## YOUR OBJECTIVE
From the entries below, copy exactly the lines from the one that contains "-- ==== Sys2Proof/Machine/Alu.lean" through the one that contains "def aluAdd (a b : Byte) : Byte := a + b", both included, and only those.

[[ STORED DATA open ]]

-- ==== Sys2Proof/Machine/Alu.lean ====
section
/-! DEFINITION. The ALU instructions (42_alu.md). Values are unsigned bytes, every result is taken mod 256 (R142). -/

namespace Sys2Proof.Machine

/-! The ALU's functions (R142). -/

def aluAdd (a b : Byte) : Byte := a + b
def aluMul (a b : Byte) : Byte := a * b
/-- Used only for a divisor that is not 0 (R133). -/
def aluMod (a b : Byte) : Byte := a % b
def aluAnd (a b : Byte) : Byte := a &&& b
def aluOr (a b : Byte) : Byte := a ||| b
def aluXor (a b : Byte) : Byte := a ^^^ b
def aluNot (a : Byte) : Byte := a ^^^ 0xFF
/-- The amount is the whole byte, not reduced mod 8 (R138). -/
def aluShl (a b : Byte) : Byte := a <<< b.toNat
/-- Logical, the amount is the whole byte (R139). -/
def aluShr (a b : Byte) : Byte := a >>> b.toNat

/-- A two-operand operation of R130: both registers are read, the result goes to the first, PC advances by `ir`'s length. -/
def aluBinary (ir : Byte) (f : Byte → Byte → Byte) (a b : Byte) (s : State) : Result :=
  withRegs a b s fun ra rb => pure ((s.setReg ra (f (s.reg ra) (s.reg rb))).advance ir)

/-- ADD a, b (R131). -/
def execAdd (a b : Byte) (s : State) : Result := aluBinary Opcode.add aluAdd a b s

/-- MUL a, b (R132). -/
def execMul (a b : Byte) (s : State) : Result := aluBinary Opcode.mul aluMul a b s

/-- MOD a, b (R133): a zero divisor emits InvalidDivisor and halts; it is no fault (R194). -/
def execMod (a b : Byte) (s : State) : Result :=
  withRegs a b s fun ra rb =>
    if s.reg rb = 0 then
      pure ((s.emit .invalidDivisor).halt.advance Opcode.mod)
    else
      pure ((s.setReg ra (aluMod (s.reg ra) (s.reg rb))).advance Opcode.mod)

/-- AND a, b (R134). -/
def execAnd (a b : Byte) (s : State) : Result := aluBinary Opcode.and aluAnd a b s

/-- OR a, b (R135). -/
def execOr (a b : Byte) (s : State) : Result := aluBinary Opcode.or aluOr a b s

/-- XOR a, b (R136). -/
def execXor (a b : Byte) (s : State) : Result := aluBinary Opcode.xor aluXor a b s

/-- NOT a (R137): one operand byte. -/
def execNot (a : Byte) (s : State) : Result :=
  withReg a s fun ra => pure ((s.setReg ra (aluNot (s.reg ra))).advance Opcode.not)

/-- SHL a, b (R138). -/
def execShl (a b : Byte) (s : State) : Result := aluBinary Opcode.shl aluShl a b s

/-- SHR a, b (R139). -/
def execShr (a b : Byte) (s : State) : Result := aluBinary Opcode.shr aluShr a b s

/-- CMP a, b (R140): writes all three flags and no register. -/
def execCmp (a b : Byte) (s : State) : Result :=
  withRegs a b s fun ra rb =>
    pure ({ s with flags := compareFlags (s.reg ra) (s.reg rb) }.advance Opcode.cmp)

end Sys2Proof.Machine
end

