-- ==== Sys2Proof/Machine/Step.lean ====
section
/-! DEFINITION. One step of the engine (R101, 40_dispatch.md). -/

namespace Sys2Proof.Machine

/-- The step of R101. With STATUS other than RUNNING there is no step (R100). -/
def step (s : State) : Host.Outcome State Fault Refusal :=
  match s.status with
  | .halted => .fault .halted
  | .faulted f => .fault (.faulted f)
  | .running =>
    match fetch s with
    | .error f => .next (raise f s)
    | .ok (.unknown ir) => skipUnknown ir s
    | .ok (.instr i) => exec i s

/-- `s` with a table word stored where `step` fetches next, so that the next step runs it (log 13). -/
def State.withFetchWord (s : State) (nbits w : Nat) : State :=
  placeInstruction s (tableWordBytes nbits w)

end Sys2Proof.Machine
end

[[ STORED DATA closed ]]
[[ STORED DATA open ]]

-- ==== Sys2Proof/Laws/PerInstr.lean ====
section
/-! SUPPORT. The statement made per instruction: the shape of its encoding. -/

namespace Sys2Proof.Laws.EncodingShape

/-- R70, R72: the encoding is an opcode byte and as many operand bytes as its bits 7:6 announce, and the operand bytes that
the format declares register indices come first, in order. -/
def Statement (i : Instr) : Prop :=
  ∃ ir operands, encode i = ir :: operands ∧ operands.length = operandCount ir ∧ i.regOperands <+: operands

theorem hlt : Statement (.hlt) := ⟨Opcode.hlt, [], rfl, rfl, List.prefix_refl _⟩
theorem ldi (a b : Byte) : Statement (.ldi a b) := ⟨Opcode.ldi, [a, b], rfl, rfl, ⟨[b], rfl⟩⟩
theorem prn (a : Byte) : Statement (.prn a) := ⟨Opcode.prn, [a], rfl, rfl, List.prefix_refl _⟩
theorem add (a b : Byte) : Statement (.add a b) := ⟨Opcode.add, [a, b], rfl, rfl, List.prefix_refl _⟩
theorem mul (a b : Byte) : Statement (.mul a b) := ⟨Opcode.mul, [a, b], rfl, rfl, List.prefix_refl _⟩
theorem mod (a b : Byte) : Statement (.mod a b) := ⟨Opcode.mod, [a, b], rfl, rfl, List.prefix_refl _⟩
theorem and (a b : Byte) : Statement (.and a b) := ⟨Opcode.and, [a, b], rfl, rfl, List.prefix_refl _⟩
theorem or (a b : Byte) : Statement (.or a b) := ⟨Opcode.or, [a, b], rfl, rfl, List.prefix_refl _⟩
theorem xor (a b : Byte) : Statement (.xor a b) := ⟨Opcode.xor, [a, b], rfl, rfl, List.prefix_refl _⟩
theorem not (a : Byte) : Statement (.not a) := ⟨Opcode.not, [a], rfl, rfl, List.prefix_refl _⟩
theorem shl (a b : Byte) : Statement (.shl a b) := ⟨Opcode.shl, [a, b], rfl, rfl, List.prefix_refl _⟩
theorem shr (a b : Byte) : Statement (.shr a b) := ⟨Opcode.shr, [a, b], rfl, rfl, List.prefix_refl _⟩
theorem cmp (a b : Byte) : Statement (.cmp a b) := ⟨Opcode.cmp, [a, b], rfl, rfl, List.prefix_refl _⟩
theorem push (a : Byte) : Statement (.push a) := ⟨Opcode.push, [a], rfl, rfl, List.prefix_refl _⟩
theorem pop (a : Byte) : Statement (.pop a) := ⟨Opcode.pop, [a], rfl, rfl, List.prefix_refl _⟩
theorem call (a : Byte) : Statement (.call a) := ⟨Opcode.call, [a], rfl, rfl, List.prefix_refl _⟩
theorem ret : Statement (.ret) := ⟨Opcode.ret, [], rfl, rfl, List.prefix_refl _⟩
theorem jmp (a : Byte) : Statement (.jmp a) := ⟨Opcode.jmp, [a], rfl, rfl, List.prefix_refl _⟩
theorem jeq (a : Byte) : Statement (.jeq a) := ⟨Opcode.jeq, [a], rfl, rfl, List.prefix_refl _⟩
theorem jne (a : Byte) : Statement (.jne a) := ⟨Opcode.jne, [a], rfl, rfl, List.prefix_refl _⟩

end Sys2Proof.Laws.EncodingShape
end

[[ STORED DATA closed ]]
[[ STORED DATA open ]]

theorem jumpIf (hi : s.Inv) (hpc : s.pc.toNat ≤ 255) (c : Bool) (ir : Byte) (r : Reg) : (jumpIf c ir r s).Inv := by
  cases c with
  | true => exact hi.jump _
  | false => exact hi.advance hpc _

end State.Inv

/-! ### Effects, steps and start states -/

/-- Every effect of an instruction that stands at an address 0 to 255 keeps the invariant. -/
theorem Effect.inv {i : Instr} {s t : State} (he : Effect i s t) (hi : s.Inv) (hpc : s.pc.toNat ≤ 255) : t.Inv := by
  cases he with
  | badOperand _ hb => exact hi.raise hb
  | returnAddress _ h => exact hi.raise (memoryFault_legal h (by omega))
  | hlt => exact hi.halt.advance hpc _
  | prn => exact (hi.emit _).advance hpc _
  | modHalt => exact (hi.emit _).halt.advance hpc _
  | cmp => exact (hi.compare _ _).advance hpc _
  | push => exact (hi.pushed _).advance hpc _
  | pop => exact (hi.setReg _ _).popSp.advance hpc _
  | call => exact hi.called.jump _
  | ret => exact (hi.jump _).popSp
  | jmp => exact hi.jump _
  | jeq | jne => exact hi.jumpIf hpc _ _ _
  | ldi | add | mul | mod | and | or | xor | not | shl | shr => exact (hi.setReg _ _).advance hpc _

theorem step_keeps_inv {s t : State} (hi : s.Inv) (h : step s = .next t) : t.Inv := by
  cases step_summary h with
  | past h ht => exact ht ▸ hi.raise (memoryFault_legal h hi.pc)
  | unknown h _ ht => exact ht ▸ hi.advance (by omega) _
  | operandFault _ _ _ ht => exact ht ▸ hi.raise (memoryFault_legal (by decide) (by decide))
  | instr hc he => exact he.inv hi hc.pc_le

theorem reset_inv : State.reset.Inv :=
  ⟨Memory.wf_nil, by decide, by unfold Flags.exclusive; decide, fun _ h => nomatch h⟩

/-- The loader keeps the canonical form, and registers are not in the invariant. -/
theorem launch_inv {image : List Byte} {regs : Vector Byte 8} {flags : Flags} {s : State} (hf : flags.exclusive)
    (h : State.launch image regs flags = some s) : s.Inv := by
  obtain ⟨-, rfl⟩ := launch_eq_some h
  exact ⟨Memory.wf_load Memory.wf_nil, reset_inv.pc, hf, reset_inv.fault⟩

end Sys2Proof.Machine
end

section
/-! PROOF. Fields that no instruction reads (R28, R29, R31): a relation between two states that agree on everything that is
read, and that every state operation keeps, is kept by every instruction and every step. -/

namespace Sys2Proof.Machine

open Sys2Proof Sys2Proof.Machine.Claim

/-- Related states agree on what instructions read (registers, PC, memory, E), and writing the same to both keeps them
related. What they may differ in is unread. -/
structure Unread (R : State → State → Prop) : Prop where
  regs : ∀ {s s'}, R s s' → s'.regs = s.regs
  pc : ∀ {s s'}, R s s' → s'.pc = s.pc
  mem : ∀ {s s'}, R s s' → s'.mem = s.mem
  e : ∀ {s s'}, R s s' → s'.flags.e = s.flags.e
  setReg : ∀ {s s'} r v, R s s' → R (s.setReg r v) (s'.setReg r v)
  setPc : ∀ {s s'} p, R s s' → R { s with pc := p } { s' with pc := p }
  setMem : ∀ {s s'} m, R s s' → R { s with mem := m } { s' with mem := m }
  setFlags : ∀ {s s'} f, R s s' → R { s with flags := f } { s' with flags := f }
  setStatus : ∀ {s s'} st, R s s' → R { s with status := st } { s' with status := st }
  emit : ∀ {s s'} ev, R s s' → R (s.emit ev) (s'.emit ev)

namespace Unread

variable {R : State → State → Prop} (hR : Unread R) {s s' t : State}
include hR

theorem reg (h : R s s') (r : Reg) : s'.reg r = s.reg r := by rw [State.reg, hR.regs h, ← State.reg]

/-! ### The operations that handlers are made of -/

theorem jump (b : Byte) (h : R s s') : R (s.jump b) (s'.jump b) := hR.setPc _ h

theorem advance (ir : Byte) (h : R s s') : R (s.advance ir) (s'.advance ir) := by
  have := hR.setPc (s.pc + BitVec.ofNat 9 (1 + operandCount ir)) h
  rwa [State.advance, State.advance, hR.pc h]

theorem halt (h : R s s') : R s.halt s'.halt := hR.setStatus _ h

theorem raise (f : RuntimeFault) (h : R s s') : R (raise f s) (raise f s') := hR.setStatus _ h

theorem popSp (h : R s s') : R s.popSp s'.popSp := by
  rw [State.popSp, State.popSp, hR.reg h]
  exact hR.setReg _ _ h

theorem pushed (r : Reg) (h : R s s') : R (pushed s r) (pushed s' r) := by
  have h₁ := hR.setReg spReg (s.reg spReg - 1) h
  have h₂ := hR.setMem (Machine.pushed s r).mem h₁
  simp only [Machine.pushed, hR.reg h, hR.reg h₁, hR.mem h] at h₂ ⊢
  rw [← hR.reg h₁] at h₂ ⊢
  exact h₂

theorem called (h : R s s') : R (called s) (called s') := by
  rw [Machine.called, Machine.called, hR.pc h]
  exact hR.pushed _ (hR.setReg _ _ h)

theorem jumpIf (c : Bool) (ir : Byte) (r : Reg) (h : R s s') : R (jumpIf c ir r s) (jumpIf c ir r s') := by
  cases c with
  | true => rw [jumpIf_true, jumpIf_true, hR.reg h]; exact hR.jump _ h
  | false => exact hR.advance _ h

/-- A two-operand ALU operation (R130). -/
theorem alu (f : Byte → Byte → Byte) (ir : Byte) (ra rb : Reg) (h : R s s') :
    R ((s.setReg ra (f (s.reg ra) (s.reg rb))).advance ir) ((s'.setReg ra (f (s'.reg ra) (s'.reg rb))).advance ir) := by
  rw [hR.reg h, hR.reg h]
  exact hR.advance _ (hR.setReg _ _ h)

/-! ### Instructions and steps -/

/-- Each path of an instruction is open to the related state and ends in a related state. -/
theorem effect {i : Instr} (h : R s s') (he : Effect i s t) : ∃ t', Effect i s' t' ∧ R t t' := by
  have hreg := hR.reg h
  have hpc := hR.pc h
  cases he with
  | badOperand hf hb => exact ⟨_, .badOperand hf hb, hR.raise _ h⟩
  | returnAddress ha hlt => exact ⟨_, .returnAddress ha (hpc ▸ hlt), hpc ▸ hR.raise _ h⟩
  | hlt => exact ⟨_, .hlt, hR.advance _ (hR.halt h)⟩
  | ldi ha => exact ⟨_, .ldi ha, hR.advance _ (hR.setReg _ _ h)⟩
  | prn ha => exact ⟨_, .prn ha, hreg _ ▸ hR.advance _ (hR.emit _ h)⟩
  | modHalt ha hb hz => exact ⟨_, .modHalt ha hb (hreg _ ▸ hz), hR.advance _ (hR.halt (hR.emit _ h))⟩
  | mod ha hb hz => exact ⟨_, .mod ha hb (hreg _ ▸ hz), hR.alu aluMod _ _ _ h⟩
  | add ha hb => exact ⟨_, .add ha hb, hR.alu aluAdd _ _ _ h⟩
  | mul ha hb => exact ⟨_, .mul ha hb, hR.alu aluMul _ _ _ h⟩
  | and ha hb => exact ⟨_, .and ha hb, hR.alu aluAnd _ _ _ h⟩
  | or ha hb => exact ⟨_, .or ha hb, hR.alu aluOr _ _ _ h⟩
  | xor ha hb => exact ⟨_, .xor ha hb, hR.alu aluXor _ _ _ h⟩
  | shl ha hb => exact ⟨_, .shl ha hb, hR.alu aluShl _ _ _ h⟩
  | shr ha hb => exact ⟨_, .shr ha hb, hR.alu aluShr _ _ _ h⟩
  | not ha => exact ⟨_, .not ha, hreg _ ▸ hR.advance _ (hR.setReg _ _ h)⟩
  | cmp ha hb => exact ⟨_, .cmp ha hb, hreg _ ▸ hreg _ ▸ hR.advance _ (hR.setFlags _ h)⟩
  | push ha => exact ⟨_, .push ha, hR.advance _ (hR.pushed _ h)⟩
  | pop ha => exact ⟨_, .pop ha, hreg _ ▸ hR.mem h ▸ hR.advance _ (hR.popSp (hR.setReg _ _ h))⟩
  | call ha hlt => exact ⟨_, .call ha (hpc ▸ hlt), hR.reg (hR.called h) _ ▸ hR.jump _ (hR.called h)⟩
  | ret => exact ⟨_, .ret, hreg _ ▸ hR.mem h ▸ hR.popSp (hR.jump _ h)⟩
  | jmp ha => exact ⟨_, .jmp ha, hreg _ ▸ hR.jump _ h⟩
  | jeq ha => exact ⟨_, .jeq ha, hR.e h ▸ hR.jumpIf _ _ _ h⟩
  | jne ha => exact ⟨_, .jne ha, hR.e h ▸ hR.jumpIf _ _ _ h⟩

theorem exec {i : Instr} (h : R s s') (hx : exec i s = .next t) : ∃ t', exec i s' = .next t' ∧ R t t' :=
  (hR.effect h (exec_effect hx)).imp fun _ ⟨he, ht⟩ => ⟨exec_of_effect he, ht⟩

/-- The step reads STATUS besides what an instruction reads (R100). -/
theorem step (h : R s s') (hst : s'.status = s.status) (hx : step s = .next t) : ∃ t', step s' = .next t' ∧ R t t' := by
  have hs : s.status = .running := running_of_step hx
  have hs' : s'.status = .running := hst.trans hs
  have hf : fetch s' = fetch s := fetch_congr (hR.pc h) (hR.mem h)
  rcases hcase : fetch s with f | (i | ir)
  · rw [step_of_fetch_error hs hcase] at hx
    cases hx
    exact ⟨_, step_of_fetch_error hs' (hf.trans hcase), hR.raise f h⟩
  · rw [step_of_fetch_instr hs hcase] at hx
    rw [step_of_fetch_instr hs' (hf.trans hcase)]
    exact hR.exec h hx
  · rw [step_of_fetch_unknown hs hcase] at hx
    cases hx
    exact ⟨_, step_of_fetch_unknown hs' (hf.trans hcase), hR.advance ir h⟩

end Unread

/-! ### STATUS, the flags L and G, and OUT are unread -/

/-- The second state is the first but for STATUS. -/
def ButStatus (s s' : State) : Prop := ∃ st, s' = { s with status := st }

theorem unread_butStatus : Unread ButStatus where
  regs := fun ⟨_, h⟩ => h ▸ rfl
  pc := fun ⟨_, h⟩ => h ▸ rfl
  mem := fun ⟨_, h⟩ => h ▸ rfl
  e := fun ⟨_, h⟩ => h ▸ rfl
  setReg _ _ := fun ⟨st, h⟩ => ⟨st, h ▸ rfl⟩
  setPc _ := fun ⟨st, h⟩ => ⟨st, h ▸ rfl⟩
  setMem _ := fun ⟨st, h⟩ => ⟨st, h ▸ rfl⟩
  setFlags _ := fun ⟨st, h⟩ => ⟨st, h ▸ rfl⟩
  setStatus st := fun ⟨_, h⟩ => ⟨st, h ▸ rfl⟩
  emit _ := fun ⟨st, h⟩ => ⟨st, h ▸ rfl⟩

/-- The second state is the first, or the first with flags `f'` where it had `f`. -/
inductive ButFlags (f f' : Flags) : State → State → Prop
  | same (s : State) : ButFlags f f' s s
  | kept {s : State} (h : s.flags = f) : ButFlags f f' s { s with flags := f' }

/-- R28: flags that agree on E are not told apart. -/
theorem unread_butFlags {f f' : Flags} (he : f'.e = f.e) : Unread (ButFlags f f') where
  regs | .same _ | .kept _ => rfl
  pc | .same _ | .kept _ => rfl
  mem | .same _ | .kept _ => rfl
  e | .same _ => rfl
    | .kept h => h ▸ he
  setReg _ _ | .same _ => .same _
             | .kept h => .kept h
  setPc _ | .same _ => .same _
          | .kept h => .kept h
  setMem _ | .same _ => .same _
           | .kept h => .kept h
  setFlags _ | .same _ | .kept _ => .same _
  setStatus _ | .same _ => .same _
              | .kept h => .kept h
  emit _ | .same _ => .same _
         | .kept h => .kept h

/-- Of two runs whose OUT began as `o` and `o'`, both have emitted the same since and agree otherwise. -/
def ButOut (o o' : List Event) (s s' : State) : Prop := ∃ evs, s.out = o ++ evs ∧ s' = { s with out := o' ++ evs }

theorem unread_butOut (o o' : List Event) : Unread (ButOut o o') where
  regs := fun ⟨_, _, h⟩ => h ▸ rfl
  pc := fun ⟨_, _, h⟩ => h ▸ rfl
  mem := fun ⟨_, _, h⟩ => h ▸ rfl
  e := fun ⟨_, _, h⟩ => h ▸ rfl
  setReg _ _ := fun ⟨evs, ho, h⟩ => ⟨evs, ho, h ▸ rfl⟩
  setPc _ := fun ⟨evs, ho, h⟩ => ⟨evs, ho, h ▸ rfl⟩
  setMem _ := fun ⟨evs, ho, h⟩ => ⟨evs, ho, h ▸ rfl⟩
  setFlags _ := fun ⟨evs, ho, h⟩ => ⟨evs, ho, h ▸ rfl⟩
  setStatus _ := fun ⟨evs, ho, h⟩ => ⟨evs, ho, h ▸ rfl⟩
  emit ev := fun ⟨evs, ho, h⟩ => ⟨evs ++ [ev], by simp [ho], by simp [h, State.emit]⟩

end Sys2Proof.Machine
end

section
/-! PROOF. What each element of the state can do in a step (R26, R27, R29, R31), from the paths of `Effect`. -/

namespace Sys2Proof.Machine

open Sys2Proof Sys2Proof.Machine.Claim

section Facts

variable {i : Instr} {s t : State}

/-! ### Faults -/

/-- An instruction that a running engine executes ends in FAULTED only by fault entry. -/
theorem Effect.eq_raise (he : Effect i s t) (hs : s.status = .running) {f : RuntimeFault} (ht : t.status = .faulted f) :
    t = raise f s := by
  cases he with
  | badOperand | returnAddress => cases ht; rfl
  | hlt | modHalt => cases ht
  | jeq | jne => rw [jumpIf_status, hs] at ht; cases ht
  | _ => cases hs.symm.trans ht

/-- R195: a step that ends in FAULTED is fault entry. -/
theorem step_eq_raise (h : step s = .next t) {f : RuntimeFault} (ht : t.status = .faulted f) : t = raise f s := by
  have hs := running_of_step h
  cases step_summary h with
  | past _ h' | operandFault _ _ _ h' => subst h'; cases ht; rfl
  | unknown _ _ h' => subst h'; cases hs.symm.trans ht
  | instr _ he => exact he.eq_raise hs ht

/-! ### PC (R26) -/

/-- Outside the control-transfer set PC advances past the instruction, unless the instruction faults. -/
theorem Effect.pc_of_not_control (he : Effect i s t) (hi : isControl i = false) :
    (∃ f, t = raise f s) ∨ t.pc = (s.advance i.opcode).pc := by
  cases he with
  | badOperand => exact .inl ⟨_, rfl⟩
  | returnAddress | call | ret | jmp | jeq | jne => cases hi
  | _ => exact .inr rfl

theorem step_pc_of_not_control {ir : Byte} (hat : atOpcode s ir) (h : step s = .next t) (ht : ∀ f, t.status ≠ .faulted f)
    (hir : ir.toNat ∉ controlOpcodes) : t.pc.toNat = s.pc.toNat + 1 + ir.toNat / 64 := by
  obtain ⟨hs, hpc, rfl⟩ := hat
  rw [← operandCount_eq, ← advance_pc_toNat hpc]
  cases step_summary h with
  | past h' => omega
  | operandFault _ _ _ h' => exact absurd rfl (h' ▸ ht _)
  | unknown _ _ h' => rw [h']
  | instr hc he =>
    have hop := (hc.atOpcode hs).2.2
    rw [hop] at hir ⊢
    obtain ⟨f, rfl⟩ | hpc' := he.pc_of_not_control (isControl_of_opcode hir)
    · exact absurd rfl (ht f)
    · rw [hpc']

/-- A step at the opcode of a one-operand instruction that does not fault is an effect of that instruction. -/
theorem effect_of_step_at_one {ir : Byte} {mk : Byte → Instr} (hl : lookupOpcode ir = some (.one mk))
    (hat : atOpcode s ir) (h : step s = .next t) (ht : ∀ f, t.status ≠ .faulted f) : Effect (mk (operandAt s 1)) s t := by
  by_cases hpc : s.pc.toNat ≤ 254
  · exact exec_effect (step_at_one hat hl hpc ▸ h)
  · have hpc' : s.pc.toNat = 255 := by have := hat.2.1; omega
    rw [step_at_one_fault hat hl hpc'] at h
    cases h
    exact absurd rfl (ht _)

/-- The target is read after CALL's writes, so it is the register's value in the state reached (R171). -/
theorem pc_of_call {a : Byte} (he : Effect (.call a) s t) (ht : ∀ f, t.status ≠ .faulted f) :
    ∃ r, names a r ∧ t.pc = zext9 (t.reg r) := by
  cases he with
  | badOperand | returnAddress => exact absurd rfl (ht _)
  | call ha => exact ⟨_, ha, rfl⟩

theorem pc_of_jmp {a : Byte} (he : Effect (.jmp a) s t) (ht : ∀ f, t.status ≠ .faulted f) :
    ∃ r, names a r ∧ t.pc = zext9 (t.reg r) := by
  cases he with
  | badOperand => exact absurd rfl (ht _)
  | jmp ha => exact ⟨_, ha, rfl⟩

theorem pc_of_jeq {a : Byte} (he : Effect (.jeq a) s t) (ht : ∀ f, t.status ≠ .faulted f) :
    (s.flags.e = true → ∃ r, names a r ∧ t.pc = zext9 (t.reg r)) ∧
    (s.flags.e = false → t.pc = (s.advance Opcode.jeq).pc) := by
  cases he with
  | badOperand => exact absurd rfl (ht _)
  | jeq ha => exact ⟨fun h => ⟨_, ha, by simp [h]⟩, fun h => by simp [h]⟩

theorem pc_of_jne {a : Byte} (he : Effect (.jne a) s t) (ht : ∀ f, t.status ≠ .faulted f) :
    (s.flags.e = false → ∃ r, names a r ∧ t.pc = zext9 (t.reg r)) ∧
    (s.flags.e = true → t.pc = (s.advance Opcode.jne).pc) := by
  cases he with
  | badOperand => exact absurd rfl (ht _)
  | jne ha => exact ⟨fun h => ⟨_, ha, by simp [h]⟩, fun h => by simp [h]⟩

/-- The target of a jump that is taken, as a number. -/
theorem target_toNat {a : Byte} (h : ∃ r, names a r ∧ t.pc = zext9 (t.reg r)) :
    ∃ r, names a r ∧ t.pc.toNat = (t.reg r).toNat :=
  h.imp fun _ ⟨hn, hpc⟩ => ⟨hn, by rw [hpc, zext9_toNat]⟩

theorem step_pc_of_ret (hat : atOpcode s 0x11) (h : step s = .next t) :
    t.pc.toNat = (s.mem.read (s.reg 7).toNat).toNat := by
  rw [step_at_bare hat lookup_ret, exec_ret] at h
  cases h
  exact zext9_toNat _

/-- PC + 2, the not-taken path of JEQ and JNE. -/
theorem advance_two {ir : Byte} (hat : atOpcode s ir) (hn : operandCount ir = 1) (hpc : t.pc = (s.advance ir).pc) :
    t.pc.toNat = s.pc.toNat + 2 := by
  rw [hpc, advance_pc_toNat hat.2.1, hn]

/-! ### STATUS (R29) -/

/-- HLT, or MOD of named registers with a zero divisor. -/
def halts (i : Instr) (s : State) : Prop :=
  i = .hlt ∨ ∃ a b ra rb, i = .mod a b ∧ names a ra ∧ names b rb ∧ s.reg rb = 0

[[ STORED DATA closed ]]

## OUTPUT OF THE TASK
-- ==== Sys2Proof/Machine/Alu.lean ====
section
/-! DEFINITION. The ALU instructions (42_alu.md). Values are unsigned bytes, every result is taken mod 256 (R142). -/

namespace Sys2Proof.Machine

/-! The ALU's functions (R142). -/

def aluAdd (a b : Byte) : Byte := a + b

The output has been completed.